Copy exactly the lines of the data below that run from the line holding "theorem pullSamples_succ (n" through the line holding "absurd hcur h", both ends included.
Top of INPUT DATA
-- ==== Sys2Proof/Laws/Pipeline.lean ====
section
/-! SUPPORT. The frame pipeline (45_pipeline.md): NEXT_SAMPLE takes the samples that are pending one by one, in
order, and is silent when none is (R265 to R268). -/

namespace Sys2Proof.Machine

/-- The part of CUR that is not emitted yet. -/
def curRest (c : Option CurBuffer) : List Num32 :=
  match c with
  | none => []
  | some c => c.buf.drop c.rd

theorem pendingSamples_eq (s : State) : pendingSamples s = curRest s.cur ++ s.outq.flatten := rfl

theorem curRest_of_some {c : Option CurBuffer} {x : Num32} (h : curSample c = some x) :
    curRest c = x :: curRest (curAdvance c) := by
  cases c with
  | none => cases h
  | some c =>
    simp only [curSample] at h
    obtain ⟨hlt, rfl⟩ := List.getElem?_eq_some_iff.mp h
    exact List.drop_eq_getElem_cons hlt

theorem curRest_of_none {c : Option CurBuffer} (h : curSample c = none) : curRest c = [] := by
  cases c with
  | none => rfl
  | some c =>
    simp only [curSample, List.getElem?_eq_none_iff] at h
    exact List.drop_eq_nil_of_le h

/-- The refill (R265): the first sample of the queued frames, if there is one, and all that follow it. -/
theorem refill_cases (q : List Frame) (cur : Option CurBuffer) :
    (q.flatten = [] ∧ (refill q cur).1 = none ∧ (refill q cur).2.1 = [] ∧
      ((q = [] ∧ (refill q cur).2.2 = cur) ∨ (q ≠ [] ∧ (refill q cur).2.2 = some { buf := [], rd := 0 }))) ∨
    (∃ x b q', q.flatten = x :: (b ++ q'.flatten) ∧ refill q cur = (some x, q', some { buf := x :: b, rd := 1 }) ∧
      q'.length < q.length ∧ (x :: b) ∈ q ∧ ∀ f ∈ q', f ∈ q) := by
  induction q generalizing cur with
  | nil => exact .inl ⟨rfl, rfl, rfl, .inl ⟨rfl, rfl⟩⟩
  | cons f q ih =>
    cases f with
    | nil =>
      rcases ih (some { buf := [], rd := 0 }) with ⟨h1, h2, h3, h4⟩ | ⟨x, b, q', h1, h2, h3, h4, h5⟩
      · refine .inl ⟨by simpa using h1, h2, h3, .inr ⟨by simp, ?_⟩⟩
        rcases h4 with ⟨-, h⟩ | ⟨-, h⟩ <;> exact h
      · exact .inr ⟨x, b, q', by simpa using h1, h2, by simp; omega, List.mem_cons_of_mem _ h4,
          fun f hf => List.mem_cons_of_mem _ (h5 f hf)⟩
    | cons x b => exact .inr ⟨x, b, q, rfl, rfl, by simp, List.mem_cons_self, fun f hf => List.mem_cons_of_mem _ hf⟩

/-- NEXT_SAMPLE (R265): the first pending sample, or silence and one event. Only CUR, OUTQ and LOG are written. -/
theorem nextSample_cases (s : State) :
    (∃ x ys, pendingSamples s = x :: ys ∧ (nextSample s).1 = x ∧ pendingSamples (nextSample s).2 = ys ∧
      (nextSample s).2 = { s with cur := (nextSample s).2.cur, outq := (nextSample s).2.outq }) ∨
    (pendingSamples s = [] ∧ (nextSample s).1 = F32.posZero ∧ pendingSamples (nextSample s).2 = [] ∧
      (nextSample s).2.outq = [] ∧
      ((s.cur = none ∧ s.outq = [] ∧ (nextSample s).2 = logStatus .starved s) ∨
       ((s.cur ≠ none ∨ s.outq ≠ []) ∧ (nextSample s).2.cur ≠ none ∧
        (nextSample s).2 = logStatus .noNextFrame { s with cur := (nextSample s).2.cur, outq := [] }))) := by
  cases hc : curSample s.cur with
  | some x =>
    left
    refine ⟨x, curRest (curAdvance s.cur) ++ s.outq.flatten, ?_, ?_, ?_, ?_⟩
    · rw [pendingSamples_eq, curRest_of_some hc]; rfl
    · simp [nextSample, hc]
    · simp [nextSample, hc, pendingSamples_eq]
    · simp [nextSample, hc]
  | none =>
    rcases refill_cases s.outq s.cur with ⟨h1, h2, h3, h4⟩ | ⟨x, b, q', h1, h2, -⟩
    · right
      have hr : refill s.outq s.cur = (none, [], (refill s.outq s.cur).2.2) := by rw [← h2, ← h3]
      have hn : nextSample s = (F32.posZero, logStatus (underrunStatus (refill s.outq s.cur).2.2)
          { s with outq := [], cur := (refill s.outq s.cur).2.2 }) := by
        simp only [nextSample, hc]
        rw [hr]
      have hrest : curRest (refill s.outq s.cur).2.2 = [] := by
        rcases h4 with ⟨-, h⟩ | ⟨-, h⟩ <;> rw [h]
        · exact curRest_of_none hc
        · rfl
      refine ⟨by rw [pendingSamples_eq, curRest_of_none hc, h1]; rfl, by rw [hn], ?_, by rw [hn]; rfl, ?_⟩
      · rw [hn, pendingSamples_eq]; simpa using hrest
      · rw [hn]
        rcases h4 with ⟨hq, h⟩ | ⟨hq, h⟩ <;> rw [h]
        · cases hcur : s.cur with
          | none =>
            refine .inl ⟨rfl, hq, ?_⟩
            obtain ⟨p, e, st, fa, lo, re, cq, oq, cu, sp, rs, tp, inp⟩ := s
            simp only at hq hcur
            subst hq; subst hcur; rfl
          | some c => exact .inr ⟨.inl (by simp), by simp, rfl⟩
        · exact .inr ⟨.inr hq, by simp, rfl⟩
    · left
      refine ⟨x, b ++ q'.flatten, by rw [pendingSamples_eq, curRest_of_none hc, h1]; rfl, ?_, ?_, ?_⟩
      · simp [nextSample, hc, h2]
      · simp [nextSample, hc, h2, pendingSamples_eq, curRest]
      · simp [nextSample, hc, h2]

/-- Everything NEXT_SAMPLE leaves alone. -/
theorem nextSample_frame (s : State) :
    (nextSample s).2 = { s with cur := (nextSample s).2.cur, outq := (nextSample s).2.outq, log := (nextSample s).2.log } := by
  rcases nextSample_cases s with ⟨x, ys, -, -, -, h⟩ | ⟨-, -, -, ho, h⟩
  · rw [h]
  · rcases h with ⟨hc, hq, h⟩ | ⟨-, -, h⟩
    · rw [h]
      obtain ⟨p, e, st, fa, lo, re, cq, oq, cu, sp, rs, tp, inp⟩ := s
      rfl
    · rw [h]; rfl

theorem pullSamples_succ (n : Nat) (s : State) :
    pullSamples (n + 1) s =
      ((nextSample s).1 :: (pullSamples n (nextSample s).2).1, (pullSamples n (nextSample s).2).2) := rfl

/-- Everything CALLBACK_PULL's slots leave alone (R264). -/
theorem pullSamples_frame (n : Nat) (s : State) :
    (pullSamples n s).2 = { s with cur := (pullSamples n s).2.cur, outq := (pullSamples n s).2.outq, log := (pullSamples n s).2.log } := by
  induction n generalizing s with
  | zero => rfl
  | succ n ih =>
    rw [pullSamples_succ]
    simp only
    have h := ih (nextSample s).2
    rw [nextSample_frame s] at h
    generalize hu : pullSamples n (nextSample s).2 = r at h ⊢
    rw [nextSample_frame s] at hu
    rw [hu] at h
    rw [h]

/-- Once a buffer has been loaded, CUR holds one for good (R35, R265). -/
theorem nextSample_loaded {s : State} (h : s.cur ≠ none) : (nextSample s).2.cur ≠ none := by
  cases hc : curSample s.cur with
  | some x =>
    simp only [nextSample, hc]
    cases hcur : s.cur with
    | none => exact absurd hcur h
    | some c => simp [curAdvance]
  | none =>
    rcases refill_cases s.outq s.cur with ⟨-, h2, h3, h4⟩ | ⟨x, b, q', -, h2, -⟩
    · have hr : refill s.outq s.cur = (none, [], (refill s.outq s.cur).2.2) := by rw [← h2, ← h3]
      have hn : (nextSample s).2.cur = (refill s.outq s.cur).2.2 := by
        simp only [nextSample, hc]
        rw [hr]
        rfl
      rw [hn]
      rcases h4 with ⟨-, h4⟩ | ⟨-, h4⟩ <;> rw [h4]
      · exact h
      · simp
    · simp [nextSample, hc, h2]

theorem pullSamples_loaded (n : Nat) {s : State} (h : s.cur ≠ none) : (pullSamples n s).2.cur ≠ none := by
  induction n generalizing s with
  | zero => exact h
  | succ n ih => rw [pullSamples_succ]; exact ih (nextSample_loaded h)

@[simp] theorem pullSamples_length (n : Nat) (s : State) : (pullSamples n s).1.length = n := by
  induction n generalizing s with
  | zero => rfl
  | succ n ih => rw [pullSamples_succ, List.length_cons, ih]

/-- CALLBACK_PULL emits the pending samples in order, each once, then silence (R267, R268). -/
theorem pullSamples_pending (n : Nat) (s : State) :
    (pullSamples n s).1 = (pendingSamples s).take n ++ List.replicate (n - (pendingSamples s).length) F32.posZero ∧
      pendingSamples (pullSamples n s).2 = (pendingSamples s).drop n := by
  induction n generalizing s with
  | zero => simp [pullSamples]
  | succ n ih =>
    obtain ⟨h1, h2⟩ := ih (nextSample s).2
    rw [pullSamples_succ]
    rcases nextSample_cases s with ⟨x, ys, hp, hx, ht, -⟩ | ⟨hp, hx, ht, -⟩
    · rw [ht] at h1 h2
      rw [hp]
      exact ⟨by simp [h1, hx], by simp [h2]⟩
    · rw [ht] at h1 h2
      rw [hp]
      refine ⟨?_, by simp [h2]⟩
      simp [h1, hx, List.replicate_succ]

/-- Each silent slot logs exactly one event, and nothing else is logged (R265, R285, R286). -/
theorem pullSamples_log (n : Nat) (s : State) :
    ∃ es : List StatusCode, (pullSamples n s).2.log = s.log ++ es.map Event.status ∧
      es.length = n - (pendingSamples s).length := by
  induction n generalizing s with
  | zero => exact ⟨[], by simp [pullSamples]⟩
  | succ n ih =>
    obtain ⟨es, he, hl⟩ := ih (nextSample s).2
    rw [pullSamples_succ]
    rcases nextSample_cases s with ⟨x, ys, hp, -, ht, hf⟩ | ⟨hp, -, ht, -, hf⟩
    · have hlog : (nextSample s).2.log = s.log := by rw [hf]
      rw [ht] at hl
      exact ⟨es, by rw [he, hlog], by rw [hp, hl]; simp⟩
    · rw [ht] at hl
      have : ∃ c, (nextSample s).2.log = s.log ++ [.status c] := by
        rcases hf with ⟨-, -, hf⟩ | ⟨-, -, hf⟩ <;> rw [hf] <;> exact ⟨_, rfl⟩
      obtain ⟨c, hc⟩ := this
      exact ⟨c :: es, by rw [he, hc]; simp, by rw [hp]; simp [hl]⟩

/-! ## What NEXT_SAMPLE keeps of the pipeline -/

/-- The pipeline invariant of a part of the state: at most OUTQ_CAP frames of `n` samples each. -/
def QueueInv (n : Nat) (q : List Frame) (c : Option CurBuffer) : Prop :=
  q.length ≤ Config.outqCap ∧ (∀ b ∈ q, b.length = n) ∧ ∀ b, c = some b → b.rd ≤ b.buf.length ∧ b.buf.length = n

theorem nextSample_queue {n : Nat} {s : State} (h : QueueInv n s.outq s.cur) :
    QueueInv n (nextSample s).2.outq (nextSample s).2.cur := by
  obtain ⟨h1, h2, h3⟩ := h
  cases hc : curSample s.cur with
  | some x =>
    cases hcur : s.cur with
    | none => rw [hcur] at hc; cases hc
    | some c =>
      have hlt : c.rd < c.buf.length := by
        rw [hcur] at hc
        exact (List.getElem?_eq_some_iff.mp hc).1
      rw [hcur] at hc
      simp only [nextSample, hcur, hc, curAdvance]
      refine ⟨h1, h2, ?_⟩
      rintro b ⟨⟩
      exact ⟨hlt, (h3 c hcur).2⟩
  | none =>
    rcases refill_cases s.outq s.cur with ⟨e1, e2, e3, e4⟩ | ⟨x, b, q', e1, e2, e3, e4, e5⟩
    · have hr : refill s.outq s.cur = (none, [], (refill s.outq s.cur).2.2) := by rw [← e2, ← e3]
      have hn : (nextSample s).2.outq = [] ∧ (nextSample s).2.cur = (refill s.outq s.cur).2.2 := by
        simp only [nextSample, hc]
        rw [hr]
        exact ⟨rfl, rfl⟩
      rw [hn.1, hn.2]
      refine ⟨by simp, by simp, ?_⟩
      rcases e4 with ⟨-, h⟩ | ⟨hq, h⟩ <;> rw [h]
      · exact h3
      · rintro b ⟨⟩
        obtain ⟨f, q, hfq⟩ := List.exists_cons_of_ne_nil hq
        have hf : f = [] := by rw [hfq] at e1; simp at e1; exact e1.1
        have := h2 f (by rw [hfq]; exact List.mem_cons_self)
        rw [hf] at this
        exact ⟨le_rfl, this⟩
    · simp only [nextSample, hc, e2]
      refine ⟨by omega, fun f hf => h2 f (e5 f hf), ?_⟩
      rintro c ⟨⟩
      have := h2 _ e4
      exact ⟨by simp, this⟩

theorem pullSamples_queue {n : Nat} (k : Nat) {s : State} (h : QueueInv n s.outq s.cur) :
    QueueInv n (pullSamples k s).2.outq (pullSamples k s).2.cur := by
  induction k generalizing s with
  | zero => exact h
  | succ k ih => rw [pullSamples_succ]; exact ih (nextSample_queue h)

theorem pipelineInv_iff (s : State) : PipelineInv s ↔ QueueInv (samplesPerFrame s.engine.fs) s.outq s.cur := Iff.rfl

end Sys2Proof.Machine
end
Bottom of INPUT DATA
TASK RESPONSE
theorem pullSamples_succ (n : Nat) (s : State) :
    pullSamples (n + 1) s =
      ((nextSample s).1 :: (pullSamples n (nextSample s).2).1, (pullSamples n (nextSample s).2).2) := rfl

/-- Everything CALLBACK_PULL's slots leave alone (R264). -/
theorem pullSamples_frame (n : Nat) (s : State) :
    (pullSamples n s).2 = { s with cur := (pullSamples n s).2.cur, outq := (pullSamples n s).2.outq, log := (pullSamples n s).2.log } := by
  induction n generalizing s with
  | zero => rfl
  | succ n ih =>
    rw [pullSamples_succ]
    simp only
    have h := ih (nextSample s).2
    rw [nextSample_frame s] at h
    generalize hu : pullSamples n (nextSample s).2 = r at h ⊢
    rw [nextSample_frame s] at hu
    rw [hu] at h
    rw [h]

/-- Once a buffer has been loaded, CUR holds one for good (R35, R265). -/
theorem nextSample_loaded {s : State} (h : s.cur ≠ none) : (nextSample s).2.cur ≠ none := by
  cases hc : curSample s.cur with
  | some x =>
    simp only [nextSample, hc]
    cases hcur : s.cur with
    | none => exact absurd hcur h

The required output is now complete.